In 1836, Emerson moved with Scott from Illinois to Fort Snelling in the Wisconsin territory in what has become the state of Minnesota. Slavery in the Wisconsin Territory (some of which, including Fort Snelling, was part of the Louisiana Purchase) was prohibited by the U.S. Congress under the Missouri Compromise. During his stay at Fort Snelling, Scott married Harriet Robinson in a civil ceremony by Harriet's owner, Major Lawrence Taliaferro, a justice of the peace who was also an Indian agent. The ceremony would have been unnecessary had Dred Scott been a slave, as slave marriages had no recognition in the law.[21][20]

In 1837, the army ordered Emerson to Jefferson Barracks Military Post, south of St. Louis. Emerson left Scott and his wife at Fort Snelling, where he leased their services out for profit. By hiring Scott out in a free state, Emerson was effectively bringing the institution of slavery into a free state, which was a direct violation of the Missouri Compromise, the Northwest Ordinance, and the Wisconsin Enabling Act.[21]

Irene Sanford Emerson

Before the end of the year, the army reassigned Emerson to Fort Jesup in Louisiana, where Emerson married Eliza Irene Sanford in February 1838. Emerson sent for Scott and Harriet, who proceeded to Louisiana to serve their master and his wife. Within months, Emerson was transferred back to Fort Snelling. While en route to Fort Snelling, Scott's daughter Eliza was born on a steamboat under way on the Mississippi River between Illinois and what would become Iowa. Because Eliza was born in free territory, she was technically born as a free person under both federal and state laws. Upon entering Louisiana, the Scotts could have sued for their freedom, but did not. One scholar suggests that, in all likelihood, the Scotts would have been granted their freedom by a Louisiana court, as it had respected laws of free states that slaveholders forfeited their right to slaves if they brought them in for extended periods. This had been the holding in Louisiana state courts for more than 20 years.[21]
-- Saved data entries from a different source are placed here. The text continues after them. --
-- ==== Sys2Proof/Laws/State.lean ====
section
/-!
SUPPORT. What each field of the state reads after each update of Ops.lean: one lemma per field and update, so that no
proof unfolds a record update.
-/
namespace Sys2Proof.Machine

section Realm
variable (s : State) (m j : RealmId) (f : Realm → Realm)

@[simp] theorem modRealm_now : (s.modRealm m f).now = s.now := rfl
@[simp] theorem modRealm_free : (s.modRealm m f).free = s.free := rfl
@[simp] theorem modRealm_hub : (s.modRealm m f).hub = s.hub := rfl
@[simp] theorem modRealm_mems : (s.modRealm m f).mems = s.mems := rfl
@[simp] theorem modRealm_mem : (s.modRealm m f).mem j = s.mem j := rfl
@[simp] theorem modRealm_pending : (s.modRealm m f).pending = s.pending := rfl
@[simp] theorem modRealm_same : (s.modRealm m f).realm m = f (s.realm m) := by
  simp [State.modRealm, State.setRealm, State.realm]
theorem modRealm_ne (h : m ≠ j) : (s.modRealm m f).realm j = s.realm j := by
  simp [State.modRealm, State.setRealm, State.realm, Quad.get_set_ne _ _ h]
/-- The realm read after an update of a realm. -/
theorem modRealm_realm : (s.modRealm m f).realm j = if m = j then f (s.realm j) else s.realm j := by
  split
  · next h => subst h; simp
  · next h => exact modRealm_ne s m j f h

end Realm

section Memory
variable (s : State) (m j : RealmId) (c : List Host.Cell)

@[simp] theorem setMem_now : (s.setMem m c).now = s.now := rfl
@[simp] theorem setMem_free : (s.setMem m c).free = s.free := rfl
@[simp] theorem setMem_hub : (s.setMem m c).hub = s.hub := rfl
@[simp] theorem setMem_realms : (s.setMem m c).realms = s.realms := rfl
@[simp] theorem setMem_realm : (s.setMem m c).realm j = s.realm j := rfl
@[simp] theorem setMem_pending : (s.setMem m c).pending = s.pending := rfl
@[simp] theorem setMem_same : (s.setMem m c).mem m = c := by simp [State.setMem, State.mem]
theorem setMem_ne (h : m ≠ j) : (s.setMem m c).mem j = s.mem j := by
  simp [State.setMem, State.mem, Quad.get_set_ne _ _ h]

end Memory

section Instant
variable (s : State) (t : Time) (j : RealmId) (k : Nat)

@[simp] theorem at_now : (s.at t).now = if s.now ≤ t then t else s.now := rfl
@[simp] theorem at_free : (s.at t).free = s.free := rfl
@[simp] theorem at_hub : (s.at t).hub = s.hub := rfl
@[simp] theorem at_realms : (s.at t).realms = s.realms := rfl
@[simp] theorem at_realm : (s.at t).realm j = s.realm j := rfl
@[simp] theorem at_mems : (s.at t).mems = s.mems := rfl
@[simp] theorem at_mem : (s.at t).mem j = s.mem j := rfl
@[simp] theorem at_pending : (s.at t).pending = s.pending := rfl
@[simp] theorem at_frame : (s.at t).frame j = s.frame j := rfl
@[simp] theorem at_tile : (s.at t).tile j k = s.tile j k := rfl
@[simp] theorem at_oget : (s.at t).oget j k = s.oget j k := rfl
@[simp] theorem at_onat : (s.at t).onat j k = s.onat j k := rfl
@[simp] theorem at_hget : (s.at t).hget k = s.hget k := rfl
/-- Time never goes back. -/
theorem at_now_le : s.now ≤ (s.at t).now := by
  rw [at_now]; split
  · next h => exact h
  · exact Nat.le_refl _

end Instant

section Draw
variable (s : State) (j : RealmId) (k : Nat)

@[simp] theorem draw_fst : s.draw.1 = Config.freeNat s.free := rfl
@[simp] theorem draw_now : s.draw.2.now = s.now := rfl
@[simp] theorem draw_free : s.draw.2.free = s.free + 1 := rfl
@[simp] theorem draw_hub : s.draw.2.hub = s.hub := rfl
@[simp] theorem draw_realms : s.draw.2.realms = s.realms := rfl
@[simp] theorem draw_realm : s.draw.2.realm j = s.realm j := rfl
@[simp] theorem draw_mems : s.draw.2.mems = s.mems := rfl
@[simp] theorem draw_mem : s.draw.2.mem j = s.mem j := rfl
@[simp] theorem draw_pending : s.draw.2.pending = s.pending := rfl
@[simp] theorem draw_oget : s.draw.2.oget j k = s.oget j k := rfl
@[simp] theorem draw_tile : s.draw.2.tile j k = s.tile j k := rfl

end Draw

section Tiles
variable (s : State) (m : RealmId) (k : Nat) (f : Tile → Tile)

@[simp] theorem modTile_now : (s.modTile m k f).now = s.now := rfl
@[simp] theorem modTile_free : (s.modTile m k f).free = s.free := rfl
@[simp] theorem modTile_hub : (s.modTile m k f).hub = s.hub := rfl
@[simp] theorem modTile_mems : (s.modTile m k f).mems = s.mems := rfl
@[simp] theorem modTile_mem (j : RealmId) : (s.modTile m k f).mem j = s.mem j := rfl
@[simp] theorem modTile_pending : (s.modTile m k f).pending = s.pending := rfl
@[simp] theorem modTile_same : (s.modTile m k f).tile m k = f (s.tile m k) := by
  simp [State.modTile, State.setTile, State.tile]
theorem modTile_ne {j : Nat} (h : j ≠ k) : (s.modTile m k f).tile m j = s.tile m j := by
  simp [State.modTile, State.setTile, State.tile, tget_tput_ne _ _ _ h]
theorem modTile_realm_ne {j : RealmId} (h : m ≠ j) : (s.modTile m k f).realm j = s.realm j :=
  modRealm_ne _ _ _ _ h
/-- Of the realm, an update of a tile changes the tiles alone. -/
theorem modTile_realm : (s.modTile m k f).realm m =
    { s.realm m with tiles := tput Tile.reset (s.realm m).tiles k (f (s.tile m k)) } := by
  simp [State.modTile, State.setTile]
@[simp] theorem modTile_frame (j : RealmId) : (s.modTile m k f).frame j = s.frame j := by
  by_cases h : m = j
  · subst h; simp [State.frame, modTile_realm]
  · simp [State.frame, modTile_realm_ne _ _ _ _ h]
@[simp] theorem modTile_objs (j : RealmId) : ((s.modTile m k f).realm j).objs = (s.realm j).objs := by
  by_cases h : m = j
  · subst h; simp [modTile_realm]
  · simp [modTile_realm_ne _ _ _ _ h]
@[simp] theorem modTile_oget (j : RealmId) (o : Nat) : (s.modTile m k f).oget j o = s.oget j o := by
  simp [State.oget]

end Tiles

section Objects
variable (s : State) (m : RealmId) (k : Nat) (v : Int)

@[simp] theorem oput_now : (s.oput m k v).now = s.now := rfl
@[simp] theorem oput_free : (s.oput m k v).free = s.free := rfl
@[simp] theorem oput_hub : (s.oput m k v).hub = s.hub := rfl
@[simp] theorem oput_mems : (s.oput m k v).mems = s.mems := rfl
@[simp] theorem oput_mem (j : RealmId) : (s.oput m k v).mem j = s.mem j := rfl
@[simp] theorem oput_pending : (s.oput m k v).pending = s.pending := rfl
@[simp] theorem oput_same : (s.oput m k v).oget m k = v := by simp [State.oput, State.oget]
theorem oput_ne {j : Nat} (h : j ≠ k) : (s.oput m k v).oget m j = s.oget m j := by
  simp [State.oput, State.oget, tget_tput_other _ _ _ _ h]
theorem oput_realm_ne {j : RealmId} (h : m ≠ j) : (s.oput m k v).realm j = s.realm j := modRealm_ne _ _ _ _ h
/-- Of the realm, a write of an object changes the objects alone. -/
theorem oput_realm : (s.oput m k v).realm m =
    { s.realm m with objs := tput (realmDflt m k) (s.realm m).objs k v } := by simp [State.oput]
@[simp] theorem oput_tile (j : RealmId) (i : Nat) : (s.oput m k v).tile j i = s.tile j i := by
  by_cases h : m = j
  · subst h; simp [State.tile, oput_realm]
  · simp [State.tile, oput_realm_ne _ _ _ _ h]
@[simp] theorem oput_frame (j : RealmId) : (s.oput m k v).frame j = s.frame j := by
  by_cases h : m = j
  · subst h; simp [State.frame, oput_realm]
  · simp [State.frame, oput_realm_ne _ _ _ _ h]
/-- The object read after a write of an object. -/
theorem oput_oget (j : Nat) : (s.oput m k v).oget m j = if k = j then v else s.oget m j := by
  by_cases h : k = j
  · subst h; simp
  · simp [h, oput_ne s m k v (Ne.symm h)]

end Objects

section Counters
variable (s : State) (m : RealmId) (k n : Nat)

@[simp] theorem bump_now : (s.bump m k n).now = s.now := rfl
@[simp] theorem bump_hub : (s.bump m k n).hub = s.hub := rfl
@[simp] theorem bump_mems : (s.bump m k n).mems = s.mems := rfl
@[simp] theorem bump_pending : (s.bump m k n).pending = s.pending := rfl
@[simp] theorem bump_tile (j : RealmId) (i : Nat) : (s.bump m k n).tile j i = s.tile j i := oput_tile _ _ _ _ _ _
@[simp] theorem bump_frame (j : RealmId) : (s.bump m k n).frame j = s.frame j := oput_frame _ _ _ _ _
/-- A counter stops at 0xFFFF_FFFF (13 R453). -/
@[simp] theorem bump_same : (s.bump m k n).onat m k = Nat.min (s.onat m k + n) 0xFFFFFFFF := by
  show ((s.oput m k _).oget m k).toNat = _
  rw [oput_same]; rfl

end Counters

section Hub
variable (s : State) (k : Nat) (v : Int) (j : RealmId)

@[simp] theorem hput_now : (s.hput k v).now = s.now := rfl
@[simp] theorem hput_realms : (s.hput k v).realms = s.realms := rfl
@[simp] theorem hput_realm : (s.hput k v).realm j = s.realm j := rfl
@[simp] theorem hput_mems : (s.hput k v).mems = s.mems := rfl
@[simp] theorem hput_pending : (s.hput k v).pending = s.pending := rfl
@[simp] theorem hput_same : (s.hput k v).hget k = v := by
  simp [State.hput, State.hget, Hub.oput, Hub.oget]
theorem hput_ne {i : Nat} (h : i ≠ k) : (s.hput k v).hget i = s.hget i := by
  simp [State.hput, State.hget, Hub.oput, Hub.oget, tget_tput_other _ _ _ _ h]

end Hub

/-! ## Parts of a realm -/

section Parts
variable (s : State) (m : RealmId)

theorem modFrame_realm (f : FrameSt → FrameSt) :
    (s.modFrame m f).realm m = { s.realm m with frame := f (s.realm m).frame } := by simp [State.modFrame]
@[simp] theorem modFrame_same (f : FrameSt → FrameSt) : (s.modFrame m f).frame m = f (s.frame m) := by
  simp [State.frame, modFrame_realm]
@[simp] theorem modFrame_mems (f : FrameSt → FrameSt) : (s.modFrame m f).mems = s.mems := rfl
@[simp] theorem modFrame_hub (f : FrameSt → FrameSt) : (s.modFrame m f).hub = s.hub := rfl
@[simp] theorem modFrame_oget (f : FrameSt → FrameSt) (k : Nat) : (s.modFrame m f).oget m k = s.oget m k := by
  simp [State.oget, modFrame_realm]
theorem modMemory_realm (f : MemSt → MemSt) :
    (s.modMemory m f).realm m = { s.realm m with memory := f (s.realm m).memory } := by simp [State.modMemory]
@[simp] theorem modMemory_mems (f : MemSt → MemSt) : (s.modMemory m f).mems = s.mems := rfl
@[simp] theorem modMemory_hub (f : MemSt → MemSt) : (s.modMemory m f).hub = s.hub := rfl
@[simp] theorem modMemory_oget (f : MemSt → MemSt) (k : Nat) : (s.modMemory m f).oget m k = s.oget m k := by
  simp [State.oget, modMemory_realm]
theorem modBil_realm (f : BilSt → BilSt) :
    (s.modBil m f).realm m = { s.realm m with bil := f (s.realm m).bil } := by simp [State.modBil]
@[simp] theorem modBil_mems (f : BilSt → BilSt) : (s.modBil m f).mems = s.mems := rfl
@[simp] theorem modBil_hub (f : BilSt → BilSt) : (s.modBil m f).hub = s.hub := rfl
@[simp] theorem modBil_oget (f : BilSt → BilSt) (k : Nat) : (s.modBil m f).oget m k = s.oget m k := by
  simp [State.oget, modBil_realm]
theorem modBus_realm (f : BusSt → BusSt) :
    (s.modBus m f).realm m = { s.realm m with bus := f (s.realm m).bus } := by simp [State.modBus]
@[simp] theorem modBus_mems (f : BusSt → BusSt) : (s.modBus m f).mems = s.mems := rfl
@[simp] theorem modBus_hub (f : BusSt → BusSt) : (s.modBus m f).hub = s.hub := rfl
@[simp] theorem modBus_oget (f : BusSt → BusSt) (k : Nat) : (s.modBus m f).oget m k = s.oget m k := by
  simp [State.oget, modBus_realm]
theorem modOut_realm (f : OutSt → OutSt) :
    (s.modOut m f).realm m = { s.realm m with out := f (s.realm m).out } := by simp [State.modOut]
@[simp] theorem modOut_mems (f : OutSt → OutSt) : (s.modOut m f).mems = s.mems := rfl
@[simp] theorem modOut_oget (f : OutSt → OutSt) (k : Nat) : (s.modOut m f).oget m k = s.oget m k := by
  simp [State.oget, modOut_realm]
theorem modGov_realm (f : GovSt → GovSt) :
    (s.modGov m f).realm m = { s.realm m with gov := f (s.realm m).gov } := by simp [State.modGov]
@[simp] theorem modGov_mems (f : GovSt → GovSt) : (s.modGov m f).mems = s.mems := rfl
@[simp] theorem modGov_oget (f : GovSt → GovSt) (k : Nat) : (s.modGov m f).oget m k = s.oget m k := by
  simp [State.oget, modGov_realm]
/-- An interrupt source changes its pending bit alone (14 R494). -/
theorem irq_realm (n : Nat) : (s.irq m n).realm m =
    { s.realm m with bus := { (s.realm m).bus with pend := (s.realm m).bus.pend ||| BitVec.ofNat 64 (2 ^ n) } } := by
  simp [State.irq, modBus_realm]
@[simp] theorem irq_mems (n : Nat) : (s.irq m n).mems = s.mems := rfl
@[simp] theorem irq_oget (n k : Nat) : (s.irq m n).oget m k = s.oget m k := by simp [State.irq]

end Parts

end Sys2Proof.Machine
end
Toward the end of 1838, the army reassigned Emerson back to Fort Snelling. By 1840, Emerson's wife Irene returned to St. Louis with their slaves, while Dr. Emerson served in the Seminole War. While in St. Louis, she hired them out. In 1842, Emerson left the army. After he died in the Iowa Territory in 1843, his widow Irene inherited his estate, including the Scotts. For three years after John Emerson's death, she continued to lease out the Scotts as hired slaves. In 1846, Scott attempted to purchase his and his family's freedom, but Irene Emerson refused, prompting Scott to resort to legal recourse.[22]

Procedural history

Scott v. Emerson

First state circuit court trial

Having been unsuccessful in his attempt to purchase his freedom, Dred Scott, with the help of his legal advisers, sued Emerson for his freedom in the Circuit Court of St. Louis County on April 6, 1846.[23]: 36  A separate petition was filed for his wife Harriet, making them the first married couple to file freedom suits in tandem in its 50-year history.[24]